= Work item =
Using the entries that follow, write out the line containing "e2, h1, h2]", the line containing "have e2 : 2", and every line between them, exactly and nothing else.
━━━ Input records ━━━
-- ==== Sys2Proof/Laws/Operands.lean ====
section
/-! SUPPORT. What each register write does to what software sees: one lemma per write, for every value, in range or not
(R22, R24, R25, R26, R30). -/

namespace Sys2Proof.Machine

/-! ## Single registers -/

@[simp] theorem readR_zero (s : State) : s.readR 0 = 0 := rfl

theorem readR_fits (s : State) (i : RIdx) : Fits 14 (s.readR i) := by
  unfold State.readR
  split
  · have := maxMag_nonneg 14; unfold Fits; omega
  · exact pword_fits _

theorem readX_fits (s : State) (i : XIdx) : Fits 16 (s.readX i) := pword_fits _

theorem readD_fits (s : State) (k : DIdx) : Fits 28 (s.readD k) :=
  join_fits (j := 14) (k := 14) (readR_fits s _) (readR_fits s _)

theorem readQ_fits (s : State) (k : QIdx) : Fits 56 (s.readQ k) :=
  join_fits (j := 28) (k := 28) (readD_fits s _) (readD_fits s _)

/-- R22: the register written holds the wrapped value, R0 holds 0, every other register what it held. -/
theorem readR_writeR (s : State) (i j : RIdx) (v : Int) :
    (s.writeR i v).readR j = if j = i ∧ i ≠ 0 then bal 14 v else s.readR j := by
  unfold State.writeR
  by_cases hi : i = 0
  · simp [hi]
  · by_cases hj : j = i
    · subst hj; simp [State.readR, hi, wordOf]
    · have hv : (i : Nat) ≠ (j : Nat) := fun h => hj (Fin.ext h.symm)
      simp [State.readR, hi, hj, hv]

theorem readX_writeX (s : State) (i j : XIdx) (v : Int) :
    (s.writeX i v).readX j = if j = i then bal 16 v else s.readX j := by
  unfold State.writeX State.readX
  by_cases hj : j = i
  · subst hj; simp [wordOf]
  · have hv : (i : Nat) ≠ (j : Nat) := fun h => hj (Fin.ext h.symm)
    simp [hj, hv]

/-! ## Pairs and quads -/

/-- R24: after `D[k] <- v` the high register holds pents 27..14 of the wrapped value and the low one pents 13..0, but for
R0; every other register holds what it held. -/
theorem readR_writeD (s : State) (k : DIdx) (j : RIdx) (v : Int) :
    (s.writeD k v).readR j =
      if j.val = 2 * k.val + 1 then bal 14 (hi 14 v)
      else if j.val = 2 * k.val ∧ j ≠ 0 then lo 14 v
      else s.readR j := by
  have hh : k.high ≠ 0 := by intro h; have := congrArg Fin.val h; simp [DIdx.high] at this
  have e1 : (j = k.high) ↔ j.val = 2 * k.val + 1 := by rw [Fin.ext_iff]; rfl
  have e2 : (j = k.low) ↔ j.val = 2 * k.val := by rw [Fin.ext_iff]; rfl
  rw [State.writeD, readR_writeR, readR_writeR]
  by_cases h1 : j.val = 2 * k.val + 1
  · simp [e1, h1, hh]
  · by_cases h2 : j.val = 2 * k.val
    · have h3 : j = k.low := e2.mpr h2
      subst h3
      simp [e1, h2, lo]
    · simp [e1, e2, h1, h2]

theorem readR_writeQ (s : State) (k : QIdx) (j : RIdx) (v : Int) :
    (s.writeQ k v).readR j =
      if j.val / 4 = k.val ∧ j ≠ 0 then lo 14 (hi (14 * (j.val % 4)) (bal 56 v)) else s.readR j := by
  have e1 : 2 * (QIdx.high k).val = 4 * k.val + 2 := by simp [QIdx.high]; omega
  have e2 : 2 * (QIdx.low k).val = 4 * k.val := by simp [QIdx.low]; omega
  have l0 : lo 14 (hi (14 * 0) (bal 56 v)) = lo 14 (lo 28 v) := by
    rw [Nat.mul_zero, hi_zero_width, show lo 14 (bal 56 v) = lo 14 v from lo_bal 42 14 v]
    exact (lo_bal 14 14 v).symm
  have l1 : lo 14 (hi (14 * 1) (bal 56 v)) = bal 14 (hi 14 (lo 28 v)) := by
    rw [show hi (14 * 1) (bal 56 v) = bal 42 (hi 14 v) from hi_bal 42 14 v,
      show lo 14 (bal 42 (hi 14 v)) = lo 14 (hi 14 v) from lo_bal 28 14 _,
      show hi 14 (lo 28 v) = bal 14 (hi 14 v) from hi_bal 14 14 v, bal_bal]
    rfl
  have l2 : lo 14 (hi (14 * 2) (bal 56 v)) = lo 14 (hi 28 v) := by
    rw [show hi (14 * 2) (bal 56 v) = bal 28 (hi 28 v) from hi_bal 28 28 v]
    exact lo_bal 14 14 _
  have l3 : lo 14 (hi (14 * 3) (bal 56 v)) = bal 14 (hi 14 (hi 28 v)) := by
    rw [show hi (14 * 3) (bal 56 v) = bal 14 (hi 42 v) from hi_bal 14 42 v,
      show hi 42 v = hi 14 (hi 28 v) from (hi_hi 14 28 v).symm]
    exact bal_bal 14 _
  rw [State.writeQ, readR_writeD, readR_writeD, e1, e2]
  by_cases hz : j = 0
  · subst hz
    rw [if_neg (by simp), if_neg (by simp), if_neg (by simp), if_neg (by simp), if_neg (by simp)]
  by_cases hk : j.val / 4 = k.val
  · rw [if_pos (show j.val / 4 = k.val ∧ j ≠ 0 from ⟨hk, hz⟩)]
    have hm : j.val % 4 = 0 ∨ j.val % 4 = 1 ∨ j.val % 4 = 2 ∨ j.val % 4 = 3 := by omega
    rcases hm with h | h | h | h <;> rw [h]
    · rw [if_neg (by omega), if_neg (by omega), if_neg (by omega), if_pos ⟨by omega, hz⟩, l0]
    · rw [if_neg (by omega), if_neg (by omega), if_pos (by omega), l1]
    · rw [if_neg (by omega), if_pos ⟨by omega, hz⟩, l2]
    · rw [if_pos (by omega), l3]
  · rw [if_neg (by omega), if_neg (by omega), if_neg (by omega), if_neg (by omega), if_neg (by omega)]

/-! ## The view after a write -/

/-- R22. -/
theorem view_writeR (s : State) (i : RIdx) (v : Int) : (s.writeR i v).view = s.view.withR i (bal 14 v) := by
  simp only [State.view, View.withR, writeR_readX, writeR_readPent, writeR_pc, writeR_flagCC, writeR_flagC, writeR_flagV,
    writeR_flagS, writeR_acc28, writeR_acc56, writeR_acc112, writeR_cfg, writeR_prog, writeR_draws]
  congr 1
  funext j
  exact readR_writeR s i j v

/-- R24, R26: whatever `v` is, the pair holds its 28-pent wrap. -/
theorem view_writeD (s : State) (k : DIdx) (v : Int) : (s.writeD k v).view = s.view.withD k (bal 28 v) := by
  simp only [State.view, View.withD, writeD_readX, writeD_readPent, writeD_pc, writeD_flagCC, writeD_flagC, writeD_flagV,
    writeD_flagS, writeD_acc28, writeD_acc56, writeD_acc112, writeD_cfg, writeD_prog, writeD_draws]
  congr 1
  funext j
  have h1 : lo 14 (bal 28 v) = lo 14 v := lo_bal 14 14 v
  have h2 : hi 14 (bal 28 v) = bal 14 (hi 14 v) := hi_bal 14 14 v
  rw [readR_writeD, h1, h2]

/-- R25, R26: whatever `v` is, the quad holds its 56-pent wrap. -/
theorem view_writeQ (s : State) (k : QIdx) (v : Int) : (s.writeQ k v).view = s.view.withQ k (bal 56 v) := by
  simp only [State.view, View.withQ, writeQ_readX, writeQ_readPent, writeQ_pc, writeQ_flagCC, writeQ_flagC, writeQ_flagV,
    writeQ_flagS, writeQ_acc28, writeQ_acc56, writeQ_acc112, writeQ_cfg, writeQ_prog, writeQ_draws]
  congr 1
  funext j
  exact readR_writeQ s k j v

/-- R30. -/
theorem view_writeX (s : State) (i : XIdx) (v : Int) : (s.writeX i v).view = s.view.withX i (bal 16 v) := by
  have h : (s.writeX i v).readX = fun j => if j = i then bal 16 v else s.readX j := by
    funext j; exact readX_writeX s i j v
  simp [State.view, View.withX, h]

theorem view_writeAcc28 (s : State) (v : Int) : (s.writeAcc28 v).view = { s.view with acc28 := bal 28 v } := rfl

theorem view_writeAcc56 (s : State) (v : Int) : (s.writeAcc56 v).view = { s.view with acc56 := bal 56 v } := rfl

theorem view_writeAcc112 (s : State) (v : Int) : (s.writeAcc112 v).view = { s.view with acc112 := bal 112 v } := rfl

theorem view_setCC (s : State) (v : Int) : (s.setCC v).view = { s.view with cc := sgn v } := rfl

theorem view_setC (s : State) (v : Int) : (s.setC v).view = { s.view with c := signOf v } := rfl

theorem view_setV (s : State) (b : Bool) : (s.setV b).view = { s.view with v := b } := rfl

theorem view_setS (s : State) (b : Bool) : (s.setS b).view = { s.view with s := b } := rfl

end Sys2Proof.Machine
end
━━━
= Task solution =
    · simp [e1, e2, h1, h2]

theorem readR_writeQ (s : State) (k : QIdx) (j : RIdx) (v : Int) :
    (s.writeQ k v).readR j =
      if j.val / 4 = k.val ∧ j ≠ 0 then lo 14 (hi (14 * (j.val % 4)) (bal 56 v)) else s.readR j := by
  have e1 : 2 * (QIdx.high k).val = 4 * k.val + 2 := by simp [QIdx.high]; omega
  have e2 : 2 * (QIdx.low k).val = 4 * k.val := by simp [QIdx.low]; omega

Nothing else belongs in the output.